■ Exercise objective: First find the line with "let r ← c.perLane s s fun w l => do" in the entries below, then set down exactly every line through the line with "let yes ← c.working", that line included.
*** Data Section Begins ***
/-- `steal` (R318): thefts in ascending lane order, then the answer for every lane that stole nothing. -/
def execSteal (x : Ctl) (d : Dst) (s : State) : Host.Outcome State Fault Refusal :=
  run (.steal x d) s fun c s => do
    c.guard s c.act (dstNeed 1 d)
    let _ ← c.searchCheck s
    -- 0xFFFFFFFFFFFFFFFF stands for a lane that stole nothing
    let r ← c.perLane s s fun w l => do
      let q ← c.stealLane w l
      return (q.1, q.2.getD (-1))
    let idle := r.2.filter fun p => p.2 = -1
    let q ← ({ c with act := maskOf fun l => idle.any fun p => p.1 = l }).perLane s r.1 fun w l => do
      let yes ← c.working w.s (lanesOf c.w.rmask)
      let w ← c.putLane w l (c.number d.n.toNat d.ix l).toNat { data := if yes then 1 else 0 }
      return (w, c.after)
    c.scatter s q.1 (r.2.map fun p => if p.2 = -1 then (p.1, c.after) else p)

end Sys2Proof.Machine
end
*** Data Section Ends ***
■ Completed exercise:
    let r ← c.perLane s s fun w l => do
      let q ← c.stealLane w l
      return (q.1, q.2.getD (-1))
    let idle := r.2.filter fun p => p.2 = -1
    let q ← ({ c with act := maskOf fun l => idle.any fun p => p.1 = l }).perLane s r.1 fun w l => do
      let yes ← c.working w.s (lanesOf c.w.rmask)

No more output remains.